Hi,
Frank Peters wrote:
 >
 > The specific example I'm thinking of is the one of Figure 6 (p15).
For those of you who don't have the JSR at hand, this is:
Initially, x == y == 0
Thread 1:
r1 = x;
if (r1 == 1)
   y = 1;
Thread 2
r2 = y;
if (r2 == 1)
   x = 1;
 > Specifically, I can't see why it's illegal for me to put, say, the
 > thread 2 write (x = 1) in my first round of commits (C1), then put the
 > corresponding read (r1 = x) in C2, where it sees 0 and then sees the
 > value 1 in E3.
 >
 > In other words, how do the rules differentiate between the case where
 > the conditionals don't exist (and where I presume I would be allowed
 > to commit the writes early), and this case, where the conditionals do
 > exist.
 >
In order to commit writes early, those writes must occur in an execution 
whose reads only see writes that happen-before them.  In this case, the 
only writes that happen-before the reads are the writes of 0 to x and y. 

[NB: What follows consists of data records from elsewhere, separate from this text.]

theorem execCtxsave_keeps {s₀ : State} (a : Nat) (s : State) (hk : Keeps s₀ s) : OutKeeps s₀ (execCtxsave a s) := by
  unfold execCtxsave
  repeat' first
    | with_reducible assumption
    | with_reducible apply State.launchPlain_keeps
    | with_reducible apply State.control_keeps
    | with_reducible intro _

theorem execCtxload_keeps {s₀ : State} (a : Nat) (s : State) (hk : Keeps s₀ s) : OutKeeps s₀ (execCtxload a s) := by
  unfold execCtxload
  repeat' first
    | with_reducible assumption
    | with_reducible apply State.launchPlain_keeps
    | with_reducible apply State.control_keeps
    | with_reducible intro _

theorem State.sealSession_keeps {s₀ : State} (s : State) (w : Nat) (hk : Keeps s₀ s) : Keeps s₀ (State.sealSession s w) := by
  unfold State.sealSession
  repeat' first
    | with_reducible assumption
    | with_reducible apply State.modSession_keeps

theorem State.postExport_keeps {s₀ : State} (s : State) (a : Nat) (f : Flight) (hk : Keeps s₀ s) : Keeps s₀ (State.postExport s a f) := by
  unfold State.postExport
  dsimp only
  repeat' first
    | with_reducible assumption
    | with_reducible exact Keeps.refl _
    | with_reducible apply State.modFlight_keeps
    | with_reducible apply State.modMover_keeps
    | with_reducible apply State.modAgent_keeps
    | ((with_reducible refine Keeps.upd rfl ?_ ?_ ?_ ?_); (first | with_reducible assumption | with_reducible exact Keeps.refl _ | with_reducible apply State.modFlight_keeps | with_reducible apply State.modMover_keeps | with_reducible apply State.modAgent_keeps | (split <;> skip)))
    | (intro h; exact h)
    | (intro h; simpa using h)
    | split
    | with_reducible intro _ _
    | with_reducible intro _
    | dsimp only

theorem State.takeWindow_keeps {s₀ : State} (s : State) (a : Nat) (f : Flight) (hk : Keeps s₀ s) : Keeps s₀ (State.takeWindow s a f) := by
  unfold State.takeWindow
  dsimp only
  repeat' first
    | with_reducible assumption
    | with_reducible exact Keeps.refl _
    | with_reducible apply Keeps.ite
    | with_reducible apply State.undefine_keeps
    | with_reducible apply State.modArray_keeps
    | ((with_reducible refine Keeps.upd rfl ?_ ?_ ?_ ?_); (first | with_reducible assumption | with_reducible exact Keeps.refl _ | with_reducible apply State.undefine_keeps | with_reducible apply State.modArray_keeps | with_reducible apply Keeps.ite | (split <;> skip)))
    | (intro h; exact h)
    | (intro h; simpa using h)
    | split
    | with_reducible intro _ _
    | with_reducible intro _
    | dsimp only

theorem State.launch_keeps {s₀ : State} (s : State) (a : Nat) (f : Flight) (hk : Keeps s₀ s) : Keeps s₀ (State.launch s a f) := by
  unfold State.launch
  dsimp only
  repeat' first
    | with_reducible assumption
    | with_reducible exact Keeps.refl _
    | with_reducible apply Keeps.ite
    | with_reducible apply State.takeWindow_keeps
    | with_reducible apply State.postExport_keeps
    | with_reducible apply State.advance_keeps
    | with_reducible apply State.takePins_keeps
    | with_reducible apply State.modSession_keeps
    | with_reducible apply State.modArray_keeps
    | ((with_reducible refine Keeps.upd rfl ?_ ?_ ?_ ?_); (first | with_reducible assumption | with_reducible exact Keeps.refl _ | with_reducible apply State.takeWindow_keeps | with_reducible apply State.postExport_keeps | with_reducible apply State.advance_keeps | with_reducible apply State.takePins_keeps | with_reducible apply State.modSession_keeps | with_reducible apply State.modArray_keeps | with_reducible apply Keeps.ite | (split <;> skip)))
    | (intro h; exact h)
    | (intro h; simpa using h)
    | split
    | with_reducible intro _ _
    | with_reducible intro _
    | dsimp only
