theorem exec_tableSwap {s : State} {a table : Nat} {f : Flight} (hrun : s.agentsRun = true) (ha : a < 192)
    (hf : ((s.array a).flights.find? fun f => f.code == opTload && fieldAt f.word 1 0 3 == table) = some f)
    (hloaded : f.loaded = true) (hearlier : ∀ g ∈ (s.array a).flights, g.place < f.place → g.usesTable table = false) :
    exec (.tableSwap a table) s = .next ((s.swapped a table).finish a f) := by
  have hfree : ((s.array a).flights.any fun g => decide (g.place < f.place) && g.usesTable table) = false := by
    simpa using hearlier
  show execTableSwap a table s = _
  simp only [execTableSwap, hf, hrun, ha, hloaded, hfree, decide_true, Bool.not_false, Bool.and_self, if_true]
  rfl

/-- Settles O26: the banks exchange in the array's table of banks, and the end of the `TLOAD` leaves that table alone. -/
theorem tableSwapExchangesBanks : Obligations.TableSwapExchangesBanks := by
  intro s a table f hrun ha hf hloaded hearlier
  have hcode : f.code = opTload := by
    have hfound := List.find?_some hf
    simp only [Bool.and_eq_true, beq_iff_eq] at hfound
    exact hfound.1
  have hwindow : opTakesWindow f.code = false := by rw [hcode]; decide
  obtain ⟨⟨pins, w, harray⟩, hothers⟩ := (s.swapped a table).finish_onlyPinsAndWindow hwindow a
  rw [State.withoutFlight, State.modArray_array, State.swapped_array] at harray
  refine ⟨_, exec_tableSwap hrun ha hf hloaded hearlier, fun i hi => ?_, ?_, fun b hb => ?_, fun hq => ?_⟩
  · rw [harray]
    exact ⟨(s.array a).swapBanks_active hi, (s.array a).swapBanks_shadow hi⟩
  · rw [harray]
    rfl
  · rw [hothers b hb, State.withoutFlight, State.modArray_array_ne _ hb, State.swapped, State.modArray_array_ne _ hb]
  · have hquiet : (s.swapped a table).quietPins a := hq.of_eq (by rw [State.swapped_array]; rfl) rfl
    obtain ⟨hmem, hgates⟩ := State.finish_of_quiet hwindow hquiet
    exact ⟨hmem.of_eq rfl (by rw [State.swapped_array]; rfl), hgates⟩

end Sys2Proof.Machine

/-! What goes on as the session command port takes the cores' stores that waited (R334, R339). -/
namespace Sys2Proof.Machine

/-- From `s` to `t` the gates, the agents, the host-class cores and the log have changed at most. -/
def State.onlyCoreEffects (s t : State) : Prop :=
  t = { s with gates := t.gates, agents := t.agents, cluster := t.cluster, recovery := t.recovery }

theorem State.onlyCoreEffects.trans {s t u : State} (h : s.onlyCoreEffects t) (h' : t.onlyCoreEffects u) : s.onlyCoreEffects u :=
  Eq.trans h' (by rw [h])

theorem State.faultCore_onlyCoreEffects (s : State) (k : Nat) (f : FaultInfo) : s.onlyCoreEffects (s.faultCore k f) := rfl

theorem State.issueSignal_onlyCoreEffects (s : State) (i : Nat) (g : Signal) : s.onlyCoreEffects (s.issueSignal i g) := by
  unfold State.issueSignal
  split <;> rfl

theorem State.issueWait_onlyCoreEffects (s : State) (i gate : Nat) (target : BitVec 32) (timeout : Nat) (acquire : Bool)
    (place addr : Nat) : s.onlyCoreEffects (s.issueWait i gate target timeout acquire place addr) := by
  unfold State.issueWait
  split <;> rfl

theorem State.coreGsig_onlyCoreEffects (s : State) (k place v : Nat) : s.onlyCoreEffects (s.coreGsig k place v) := by
  simp only [State.coreGsig]
  split
  · exact s.faultCore_onlyCoreEffects k _
  · exact s.issueSignal_onlyCoreEffects _ _

theorem State.coreWait_onlyCoreEffects (s : State) (k v : Nat) : s.onlyCoreEffects (s.coreWait k v) := by
  unfold State.coreWait
  split
  · exact s.faultCore_onlyCoreEffects k _
  · rfl

theorem State.coreWaitTarget_onlyCoreEffects (s : State) (k place v : Nat) : s.onlyCoreEffects (s.coreWaitTarget k place v) := by
  simp only [State.coreWaitTarget]
  split
  · exact s.faultCore_onlyCoreEffects k _
  split
  · exact s.faultCore_onlyCoreEffects k _
  split
  · rfl
  · exact State.onlyCoreEffects.trans (t := s.modCore k fun c => { c with waitState := 1 }) rfl
      (State.issueWait_onlyCoreEffects ..)

theorem State.coreFence_onlyCoreEffects (s : State) (k place v : Nat) : s.onlyCoreEffects (s.coreFence k place v) := by
  unfold State.coreFence
  split
  · exact s.faultCore_onlyCoreEffects k _
  · rfl

/-- A store to a core's own port signals, waits, fences or stops the core (Table 10-3). -/
theorem State.portStore_onlyCoreEffects (s : State) (k place off v : Nat) : s.onlyCoreEffects (s.portStore k place off v) := by
  unfold State.portStore
  split
  iterate 2
    split
    · exact s.faultCore_onlyCoreEffects k _
    · rfl
  · exact s.coreGsig_onlyCoreEffects k place v
  · exact s.coreWait_onlyCoreEffects k v
  · exact s.coreWaitTarget_onlyCoreEffects k place v
  · exact s.coreFence_onlyCoreEffects k place v
  · rfl

/-- From `s` to `t` commands have joined the session command port, and the stores behind them have had their effects. -/
def State.drained (s t : State) : Prop :=
  ∃ l, t = { s with sessions := { s.sessions with port := s.sessions.port ++ l }, gates := t.gates, agents := t.agents,
                    cluster := t.cluster, recovery := t.recovery }

theorem State.onlyCoreEffects.drained {s t : State} (h : s.onlyCoreEffects t) : s.drained t :=
  ⟨[], Eq.trans h (by rw [List.append_nil])⟩

theorem State.drained.refl (s : State) : s.drained s := State.onlyCoreEffects.drained rfl

theorem State.drained.trans {s t u : State} (h : s.drained t) (h' : t.drained u) : s.drained u := by
  obtain ⟨l, h⟩ := h
  obtain ⟨l', h'⟩ := h'
  exact ⟨l ++ l', h'.trans (by rw [h, ← List.append_assoc])⟩

/-- A command that the port accepts joins it at its end (R258). -/
theorem State.portWrite_eq {s t : State} {w : Nat} (h : s.portWrite w = some t) :
    t = { s with sessions := { s.sessions with port := s.sessions.port ++ [w] } } := by
  unfold State.portWrite at h
  split at h
  · exact (Option.some.inj h).symm
  · cases h

theorem State.portWrite_drained {s t : State} {w : Nat} (h : s.portWrite w = some t) : s.drained t :=
  ⟨[w], by rw [State.portWrite_eq h]⟩

/-- Core `k` has `l` as the stores that have not performed. -/
def State.withStores (s : State) (k : Nat) (l : List (Nat × CoreStore)) : State := s.modCore k fun c => { c with stores := l }

theorem State.drainStores_session (s : State) (k place w : Nat) (l : List (Nat × CoreStore)) :
    s.drainStores k ((place, .session w) :: l) = (((s.withStores k l).portWrite w).map fun t => t.drainStores k l).getD s := by
  simp only [State.drainStores, State.withStores]
  split
  · next t ht => rw [ht]; rfl
  · next hfull => rw [hfull]; rfl

theorem State.drainStores_port (s : State) (k place off w : Nat) (l : List (Nat × CoreStore)) :
    s.drainStores k ((place, .port off w) :: l) =
      (if (s.withStores k l).coreRuns k then (s.withStores k l).portStore k place off w else s.withStores k l).drainStores k l := rfl

theorem State.drainStores_drained (s : State) (k : Nat) (l : List (Nat × CoreStore)) : s.drained (s.drainStores k l) := by
  induction l generalizing s with
  | nil => exact .refl s
  | cons e l ih =>
    obtain ⟨place, v⟩ := e
    have hleft : s.drained (s.withStores k l) := State.onlyCoreEffects.drained rfl
    cases v with
    | session w =>
      rw [State.drainStores_session]
      cases hw : (s.withStores k l).portWrite w with
      | none => exact .refl s
      | some t => exact (hleft.trans (State.portWrite_drained hw)).trans (ih t)
    | port off w =>
      rw [State.drainStores_port]
      refine hleft.trans (.trans ?_ (ih _))
      split
      · exact (State.portStore_onlyCoreEffects ..).drained
      · exact .refl _

theorem State.releaseStores_drained (s : State) : s.drained s.releaseStores :=
  List.foldlRecOn (motive := s.drained) _ _ (.refl s) fun t ht k _ => ht.trans (t.drainStores_drained k _)

/-- With no store waiting, nothing goes on. -/
theorem State.releaseStores_of_empty {s : State} (h : ∀ k, (s.core k).stores = []) : s.releaseStores = s := by
  refine List.foldlRecOn (motive := (· = s)) _ _ rfl fun t ht k _ => ?_
  rw [ht, h k]
  rfl
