/-- RESET, FEED and the packet classes make no port access and take no answer of the environment (10_state.md rule R21).
-/
def Obligations.FeedAndResetReachNoPort : Prop :=
  ∀ (i : Instr) (s t : State), ((∃ a, i = .reset a) ∨ (∃ b, i = .feed b) ∨ isPacket i = true) → exec i s = .next t →
    t.history = s.history ∧ t.script = s.script

/-- No step changes the parameters. 10_state.md rule R28 says that they are inputs of the step relation; that they are a field
of State which no step changes is the model's choice (notes/assumptions/1.md, DESIGN CHOICE). -/
def Obligations.ParametersNeverChange : Prop :=
  ∀ s t : State, step s = .next t → t.cfg = s.cfg

/-- Rule R23: which operation may write which register. -/
def Obligations.AccessRights : Prop :=
  (∀ (a : Byte) (s t : State), exec (.reset a) s = .next t →
    t.observe = ⟨false, false, false, 0, 0, false, .three, 0⟩) ∧
  (∀ (a : Byte) (s t : State), exec (.init a) s = .next t →
    t.observe = { s.observe with wheelCapable := t.wheelCapable, packetSize := t.packetSize } ∧ t.buf = s.buf) ∧
  (∀ (b : Byte) (s t : State), exec (.wrcmd b) s = .next t ∨ exec (.rdrsp b) s = .next t →
    t.observe = s.observe ∧ t.buf = s.buf) ∧
  (∀ (b : Byte) (s t : State), exec (.feed b) s = .next t →
    t.wheelCapable = s.wheelCapable ∧ t.packetSize = s.packetSize ∧ t.buf = s.buf.set s.idx b ∧
    t.idx = (if s.idx.val = s.packetSize.len - 1 then 0 else s.idx + 1) ∧
    (¬(s.idx.val = s.packetSize.len - 1 ∧ t.buf.b0.getLsbD 3 = true) →
      t.posX = s.posX ∧ t.posY = s.posY ∧ ∀ k, t.held k = s.held k) ∧
    ∀ k k', t.held k ≠ s.held k → t.held k' ≠ s.held k' → k = k')

/-- How many port accesses an operation makes at most (20_memory.md rule R45, 70_reset_and_hazards.md rule R184). -/
def Obligations.AccessCountsAreBounded : Prop :=
  ∀ (a : Byte) (s t : State),
    (exec (.wrcmd a) s = .next t → t.history.length ≤ s.history.length + (2 * s.cfg.wLimit + 2)) ∧
    (exec (.rdrsp a) s = .next t → t.history.length ≤ s.history.length + (s.cfg.rLimit + 1)) ∧
    (exec (.init a) s = .next t →
      t.history.length ≤ s.history.length + (19 * s.cfg.wLimit + 10 * s.cfg.rLimit + 29))

/-- The small-step view refines the whole operation (40_transport.md rule R89): begun and then stepped once for each port
access, an operation ends in exactly the state `exec` gives. Giving both views, and the whole operation as one step from the
idle state, is the model's choice (notes/assumptions/6.md). -/
def Obligations.SteppingAnOperationGivesItsWholeEffect : Prop :=
  ∀ (a : Byte) (s t : State),
    (exec (.wrcmd a) s = .next t → ∃ s0, beginWrcmd a s = .next s0 ∧
      Host.Core.run core (t.history.length - s.history.length) s0 = .next t) ∧
    (exec (.rdrsp a) s = .next t → ∃ s0, beginRdrsp s = .next s0 ∧
      Host.Core.run core (t.history.length - s.history.length) s0 = .next t) ∧
    (exec (.init a) s = .next t → ∃ s0, beginInit s = .next s0 ∧
      Host.Core.run core (t.history.length - s.history.length) s0 = .next t)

  The writes of 1 to x and y will not occur in such an execution, so 
they cannot be committed early.
This is a bit of an oversimplification, but it should be enough to 
jump-start your intuition.  It stems from Rule 4 of the formalism.
 > I'm sure it's glaringly obvious, so I hope it's no great trouble for
 > someone to enlighten me!
Don't worry - it isn't glaringly obvious!  This is fairly confusing 
stuff.  The last time I gave a talk on this, a very well-known computer 
scientist didn't understand this exact example.